--- BRIEF ---
Copy each line from the entries that the word "dummy" appears in.

--- STUDY MATERIAL ---

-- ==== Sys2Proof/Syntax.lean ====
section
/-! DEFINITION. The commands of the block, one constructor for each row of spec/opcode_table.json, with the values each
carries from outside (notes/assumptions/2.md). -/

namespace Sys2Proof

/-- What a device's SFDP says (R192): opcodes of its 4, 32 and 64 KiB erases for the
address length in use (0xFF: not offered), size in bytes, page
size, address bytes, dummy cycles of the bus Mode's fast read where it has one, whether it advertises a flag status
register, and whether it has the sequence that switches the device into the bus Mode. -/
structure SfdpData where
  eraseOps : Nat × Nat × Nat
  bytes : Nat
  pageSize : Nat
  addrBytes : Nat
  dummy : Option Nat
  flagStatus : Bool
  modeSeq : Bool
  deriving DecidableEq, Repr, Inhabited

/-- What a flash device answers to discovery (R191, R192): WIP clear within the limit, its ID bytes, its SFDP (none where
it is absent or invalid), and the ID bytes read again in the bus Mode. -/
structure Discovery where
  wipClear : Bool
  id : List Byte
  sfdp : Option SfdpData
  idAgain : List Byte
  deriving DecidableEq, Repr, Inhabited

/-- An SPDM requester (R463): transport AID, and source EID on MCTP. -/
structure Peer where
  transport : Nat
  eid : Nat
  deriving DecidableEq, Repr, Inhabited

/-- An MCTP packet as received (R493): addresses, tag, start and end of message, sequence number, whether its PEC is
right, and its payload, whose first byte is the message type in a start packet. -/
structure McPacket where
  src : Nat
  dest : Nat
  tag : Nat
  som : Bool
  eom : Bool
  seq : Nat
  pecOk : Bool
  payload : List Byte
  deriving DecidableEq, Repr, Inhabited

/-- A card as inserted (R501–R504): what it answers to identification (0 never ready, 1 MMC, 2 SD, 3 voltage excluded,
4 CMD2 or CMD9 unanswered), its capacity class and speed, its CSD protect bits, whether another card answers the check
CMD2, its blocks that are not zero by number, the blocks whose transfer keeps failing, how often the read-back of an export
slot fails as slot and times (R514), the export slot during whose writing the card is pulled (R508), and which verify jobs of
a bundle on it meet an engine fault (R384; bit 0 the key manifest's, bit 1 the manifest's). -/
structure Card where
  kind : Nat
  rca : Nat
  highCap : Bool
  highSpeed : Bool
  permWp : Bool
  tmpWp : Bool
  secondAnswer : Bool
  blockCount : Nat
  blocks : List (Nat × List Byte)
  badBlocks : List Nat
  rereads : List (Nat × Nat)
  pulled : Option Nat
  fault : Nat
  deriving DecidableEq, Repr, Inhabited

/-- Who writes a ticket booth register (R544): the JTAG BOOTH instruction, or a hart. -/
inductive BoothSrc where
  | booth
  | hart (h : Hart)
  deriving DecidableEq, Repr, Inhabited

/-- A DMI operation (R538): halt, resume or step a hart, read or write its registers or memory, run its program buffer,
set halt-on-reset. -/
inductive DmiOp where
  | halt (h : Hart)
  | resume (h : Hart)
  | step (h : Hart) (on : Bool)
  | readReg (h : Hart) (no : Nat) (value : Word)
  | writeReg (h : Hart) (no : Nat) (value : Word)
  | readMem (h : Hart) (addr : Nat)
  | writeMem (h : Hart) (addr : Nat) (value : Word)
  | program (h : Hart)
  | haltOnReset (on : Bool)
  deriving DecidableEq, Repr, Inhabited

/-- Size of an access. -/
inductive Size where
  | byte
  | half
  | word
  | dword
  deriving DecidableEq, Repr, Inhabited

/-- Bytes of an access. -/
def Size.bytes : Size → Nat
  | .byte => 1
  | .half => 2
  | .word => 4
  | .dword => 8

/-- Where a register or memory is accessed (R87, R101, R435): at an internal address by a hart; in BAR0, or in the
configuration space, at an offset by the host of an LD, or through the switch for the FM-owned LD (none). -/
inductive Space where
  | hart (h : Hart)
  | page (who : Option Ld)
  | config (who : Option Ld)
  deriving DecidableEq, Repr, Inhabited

* * *

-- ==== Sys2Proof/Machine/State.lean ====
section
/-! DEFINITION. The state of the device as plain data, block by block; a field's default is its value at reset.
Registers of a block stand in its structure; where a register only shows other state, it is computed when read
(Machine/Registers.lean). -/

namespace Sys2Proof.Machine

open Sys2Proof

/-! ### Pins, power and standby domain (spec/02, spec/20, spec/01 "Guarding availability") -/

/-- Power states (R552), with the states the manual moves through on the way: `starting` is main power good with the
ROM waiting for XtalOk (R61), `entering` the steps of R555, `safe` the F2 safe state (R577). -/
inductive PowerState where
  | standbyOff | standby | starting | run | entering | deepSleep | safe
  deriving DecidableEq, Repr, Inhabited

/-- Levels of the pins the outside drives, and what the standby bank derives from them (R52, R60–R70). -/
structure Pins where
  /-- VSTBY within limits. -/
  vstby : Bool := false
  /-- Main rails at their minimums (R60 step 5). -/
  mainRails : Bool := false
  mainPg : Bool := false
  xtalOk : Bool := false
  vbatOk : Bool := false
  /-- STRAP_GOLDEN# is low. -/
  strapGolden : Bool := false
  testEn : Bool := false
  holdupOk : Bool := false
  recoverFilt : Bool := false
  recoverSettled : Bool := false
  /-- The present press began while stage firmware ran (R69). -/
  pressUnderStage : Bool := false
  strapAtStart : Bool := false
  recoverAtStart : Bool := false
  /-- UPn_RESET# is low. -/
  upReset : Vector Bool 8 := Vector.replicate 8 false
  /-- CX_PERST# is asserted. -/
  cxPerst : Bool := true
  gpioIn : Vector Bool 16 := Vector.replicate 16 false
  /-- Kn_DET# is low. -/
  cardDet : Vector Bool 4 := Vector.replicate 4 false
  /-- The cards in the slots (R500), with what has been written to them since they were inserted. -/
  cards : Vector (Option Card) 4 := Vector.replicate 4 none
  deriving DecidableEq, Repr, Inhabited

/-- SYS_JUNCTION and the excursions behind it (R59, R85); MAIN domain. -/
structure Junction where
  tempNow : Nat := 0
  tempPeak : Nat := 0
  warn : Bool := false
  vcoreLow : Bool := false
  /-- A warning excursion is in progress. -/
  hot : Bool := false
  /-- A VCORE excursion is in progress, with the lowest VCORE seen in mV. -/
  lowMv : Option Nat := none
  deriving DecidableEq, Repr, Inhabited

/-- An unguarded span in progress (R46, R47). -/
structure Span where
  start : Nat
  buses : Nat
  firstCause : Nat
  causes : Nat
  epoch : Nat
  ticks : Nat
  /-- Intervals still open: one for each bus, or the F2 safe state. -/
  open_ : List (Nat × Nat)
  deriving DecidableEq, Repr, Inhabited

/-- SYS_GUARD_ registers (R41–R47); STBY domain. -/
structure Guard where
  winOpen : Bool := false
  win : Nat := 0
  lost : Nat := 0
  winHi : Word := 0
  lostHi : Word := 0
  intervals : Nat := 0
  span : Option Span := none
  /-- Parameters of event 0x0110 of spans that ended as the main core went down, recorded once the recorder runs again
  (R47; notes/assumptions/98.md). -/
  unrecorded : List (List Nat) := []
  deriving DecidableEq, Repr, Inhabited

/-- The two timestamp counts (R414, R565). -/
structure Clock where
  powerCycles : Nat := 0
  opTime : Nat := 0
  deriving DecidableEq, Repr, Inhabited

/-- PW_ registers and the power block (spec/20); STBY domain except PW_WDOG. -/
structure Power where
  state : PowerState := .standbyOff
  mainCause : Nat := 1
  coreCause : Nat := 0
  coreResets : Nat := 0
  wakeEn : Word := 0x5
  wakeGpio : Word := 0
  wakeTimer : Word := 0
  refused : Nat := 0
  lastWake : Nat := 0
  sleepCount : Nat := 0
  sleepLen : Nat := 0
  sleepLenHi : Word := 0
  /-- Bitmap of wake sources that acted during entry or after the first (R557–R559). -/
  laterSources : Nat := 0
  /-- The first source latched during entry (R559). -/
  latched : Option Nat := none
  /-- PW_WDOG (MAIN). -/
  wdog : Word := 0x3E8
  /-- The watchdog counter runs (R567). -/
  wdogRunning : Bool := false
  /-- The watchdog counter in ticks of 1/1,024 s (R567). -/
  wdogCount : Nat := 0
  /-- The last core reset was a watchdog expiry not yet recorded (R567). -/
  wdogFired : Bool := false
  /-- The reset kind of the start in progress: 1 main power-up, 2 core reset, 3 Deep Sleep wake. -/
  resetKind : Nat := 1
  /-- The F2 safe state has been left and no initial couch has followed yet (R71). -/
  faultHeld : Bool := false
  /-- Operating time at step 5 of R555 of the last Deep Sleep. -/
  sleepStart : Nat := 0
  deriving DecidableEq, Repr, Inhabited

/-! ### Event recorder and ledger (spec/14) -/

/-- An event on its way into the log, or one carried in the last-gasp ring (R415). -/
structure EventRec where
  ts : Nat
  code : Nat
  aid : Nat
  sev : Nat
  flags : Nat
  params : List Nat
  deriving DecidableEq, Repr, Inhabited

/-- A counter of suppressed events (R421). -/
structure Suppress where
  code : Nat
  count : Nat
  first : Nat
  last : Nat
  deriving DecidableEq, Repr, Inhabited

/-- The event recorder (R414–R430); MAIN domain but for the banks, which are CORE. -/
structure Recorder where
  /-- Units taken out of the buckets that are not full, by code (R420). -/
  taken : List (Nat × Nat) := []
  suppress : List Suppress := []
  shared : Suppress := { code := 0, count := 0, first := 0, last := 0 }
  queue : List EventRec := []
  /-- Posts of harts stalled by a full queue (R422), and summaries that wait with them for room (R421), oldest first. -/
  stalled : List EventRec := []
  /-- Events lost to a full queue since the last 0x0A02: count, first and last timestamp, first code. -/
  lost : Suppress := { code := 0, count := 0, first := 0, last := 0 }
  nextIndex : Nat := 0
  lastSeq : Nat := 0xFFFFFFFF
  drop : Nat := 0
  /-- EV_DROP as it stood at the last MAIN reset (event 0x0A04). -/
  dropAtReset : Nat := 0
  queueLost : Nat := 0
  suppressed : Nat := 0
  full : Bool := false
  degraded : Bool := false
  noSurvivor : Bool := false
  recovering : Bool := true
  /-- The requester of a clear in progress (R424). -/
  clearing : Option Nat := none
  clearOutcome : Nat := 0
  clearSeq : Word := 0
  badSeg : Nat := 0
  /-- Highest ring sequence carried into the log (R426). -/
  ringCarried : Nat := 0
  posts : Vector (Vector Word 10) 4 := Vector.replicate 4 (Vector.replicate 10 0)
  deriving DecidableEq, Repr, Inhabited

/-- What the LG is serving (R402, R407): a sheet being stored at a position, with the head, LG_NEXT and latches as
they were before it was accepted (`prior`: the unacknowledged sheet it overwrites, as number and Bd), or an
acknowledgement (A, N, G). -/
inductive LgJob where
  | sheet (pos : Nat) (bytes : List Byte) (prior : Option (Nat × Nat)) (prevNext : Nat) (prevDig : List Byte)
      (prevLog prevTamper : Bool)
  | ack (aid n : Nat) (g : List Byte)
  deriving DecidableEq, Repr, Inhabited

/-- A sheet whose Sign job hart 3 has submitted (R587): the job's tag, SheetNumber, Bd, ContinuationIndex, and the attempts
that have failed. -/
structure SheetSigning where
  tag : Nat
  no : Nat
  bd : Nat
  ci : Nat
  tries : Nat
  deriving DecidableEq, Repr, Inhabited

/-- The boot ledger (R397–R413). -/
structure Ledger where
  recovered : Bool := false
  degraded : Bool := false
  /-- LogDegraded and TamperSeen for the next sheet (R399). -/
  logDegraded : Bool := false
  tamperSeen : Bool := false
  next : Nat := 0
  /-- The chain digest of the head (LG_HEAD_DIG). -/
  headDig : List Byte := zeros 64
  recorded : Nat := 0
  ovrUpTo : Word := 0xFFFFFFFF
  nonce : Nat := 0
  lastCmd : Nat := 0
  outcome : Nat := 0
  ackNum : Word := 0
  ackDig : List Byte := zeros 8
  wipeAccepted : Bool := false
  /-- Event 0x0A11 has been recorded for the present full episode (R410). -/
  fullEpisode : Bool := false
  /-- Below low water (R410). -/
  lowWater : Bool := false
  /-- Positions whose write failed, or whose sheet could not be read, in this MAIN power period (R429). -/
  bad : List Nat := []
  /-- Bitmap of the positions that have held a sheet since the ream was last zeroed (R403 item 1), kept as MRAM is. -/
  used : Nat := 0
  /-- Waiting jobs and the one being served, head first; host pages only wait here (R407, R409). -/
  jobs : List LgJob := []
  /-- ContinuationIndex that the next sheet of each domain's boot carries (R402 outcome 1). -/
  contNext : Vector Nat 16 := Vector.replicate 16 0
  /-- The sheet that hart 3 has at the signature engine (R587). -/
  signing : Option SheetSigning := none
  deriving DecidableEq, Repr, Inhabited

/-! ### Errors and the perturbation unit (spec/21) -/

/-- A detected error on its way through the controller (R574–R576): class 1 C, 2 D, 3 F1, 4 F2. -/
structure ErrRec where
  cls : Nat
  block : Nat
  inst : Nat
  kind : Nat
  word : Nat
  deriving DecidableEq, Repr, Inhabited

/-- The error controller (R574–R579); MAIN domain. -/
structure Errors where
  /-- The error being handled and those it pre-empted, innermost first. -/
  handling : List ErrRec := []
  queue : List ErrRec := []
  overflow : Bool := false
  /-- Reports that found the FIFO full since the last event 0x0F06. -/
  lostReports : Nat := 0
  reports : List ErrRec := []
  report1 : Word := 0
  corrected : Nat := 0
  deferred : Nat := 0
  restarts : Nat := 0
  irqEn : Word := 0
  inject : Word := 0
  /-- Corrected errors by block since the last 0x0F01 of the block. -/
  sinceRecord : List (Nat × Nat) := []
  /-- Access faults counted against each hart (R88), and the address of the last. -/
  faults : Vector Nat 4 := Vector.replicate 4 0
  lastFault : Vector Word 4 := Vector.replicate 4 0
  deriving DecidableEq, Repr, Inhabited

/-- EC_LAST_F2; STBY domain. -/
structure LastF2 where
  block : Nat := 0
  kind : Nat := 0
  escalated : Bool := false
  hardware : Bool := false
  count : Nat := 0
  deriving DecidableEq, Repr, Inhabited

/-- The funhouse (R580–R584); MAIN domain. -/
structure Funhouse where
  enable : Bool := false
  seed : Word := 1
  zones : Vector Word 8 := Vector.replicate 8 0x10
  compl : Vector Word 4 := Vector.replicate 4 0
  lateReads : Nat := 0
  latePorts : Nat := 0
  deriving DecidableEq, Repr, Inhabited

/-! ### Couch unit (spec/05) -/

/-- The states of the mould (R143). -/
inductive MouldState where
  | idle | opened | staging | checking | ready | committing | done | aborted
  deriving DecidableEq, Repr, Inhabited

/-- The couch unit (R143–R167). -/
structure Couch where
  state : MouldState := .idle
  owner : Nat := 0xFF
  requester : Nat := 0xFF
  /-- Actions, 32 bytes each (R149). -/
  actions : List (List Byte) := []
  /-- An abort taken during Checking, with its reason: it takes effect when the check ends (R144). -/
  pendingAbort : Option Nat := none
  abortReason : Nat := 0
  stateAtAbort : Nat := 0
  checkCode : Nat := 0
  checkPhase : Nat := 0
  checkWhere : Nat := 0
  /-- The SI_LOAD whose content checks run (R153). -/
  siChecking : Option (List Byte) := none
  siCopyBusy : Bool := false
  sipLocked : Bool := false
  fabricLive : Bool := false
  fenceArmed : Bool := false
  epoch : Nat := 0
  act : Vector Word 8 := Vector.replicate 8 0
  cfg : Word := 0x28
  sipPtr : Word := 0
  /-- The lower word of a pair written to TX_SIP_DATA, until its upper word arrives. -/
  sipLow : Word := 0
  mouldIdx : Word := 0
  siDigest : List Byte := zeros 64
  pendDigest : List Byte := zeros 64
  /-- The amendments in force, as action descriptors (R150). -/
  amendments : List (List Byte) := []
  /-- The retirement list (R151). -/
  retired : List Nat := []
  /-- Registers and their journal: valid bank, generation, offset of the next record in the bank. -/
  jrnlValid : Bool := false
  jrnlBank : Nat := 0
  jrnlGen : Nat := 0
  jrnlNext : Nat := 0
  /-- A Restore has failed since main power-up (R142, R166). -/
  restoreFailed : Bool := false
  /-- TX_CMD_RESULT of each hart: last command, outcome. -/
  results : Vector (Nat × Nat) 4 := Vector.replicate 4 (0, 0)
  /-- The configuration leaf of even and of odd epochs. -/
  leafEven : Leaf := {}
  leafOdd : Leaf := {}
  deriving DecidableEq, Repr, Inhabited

--- WRITTEN REPLY ---
size, address bytes, dummy cycles of the bus Mode's fast read where it has one, whether it advertises a flag status
  dummy : Option Nat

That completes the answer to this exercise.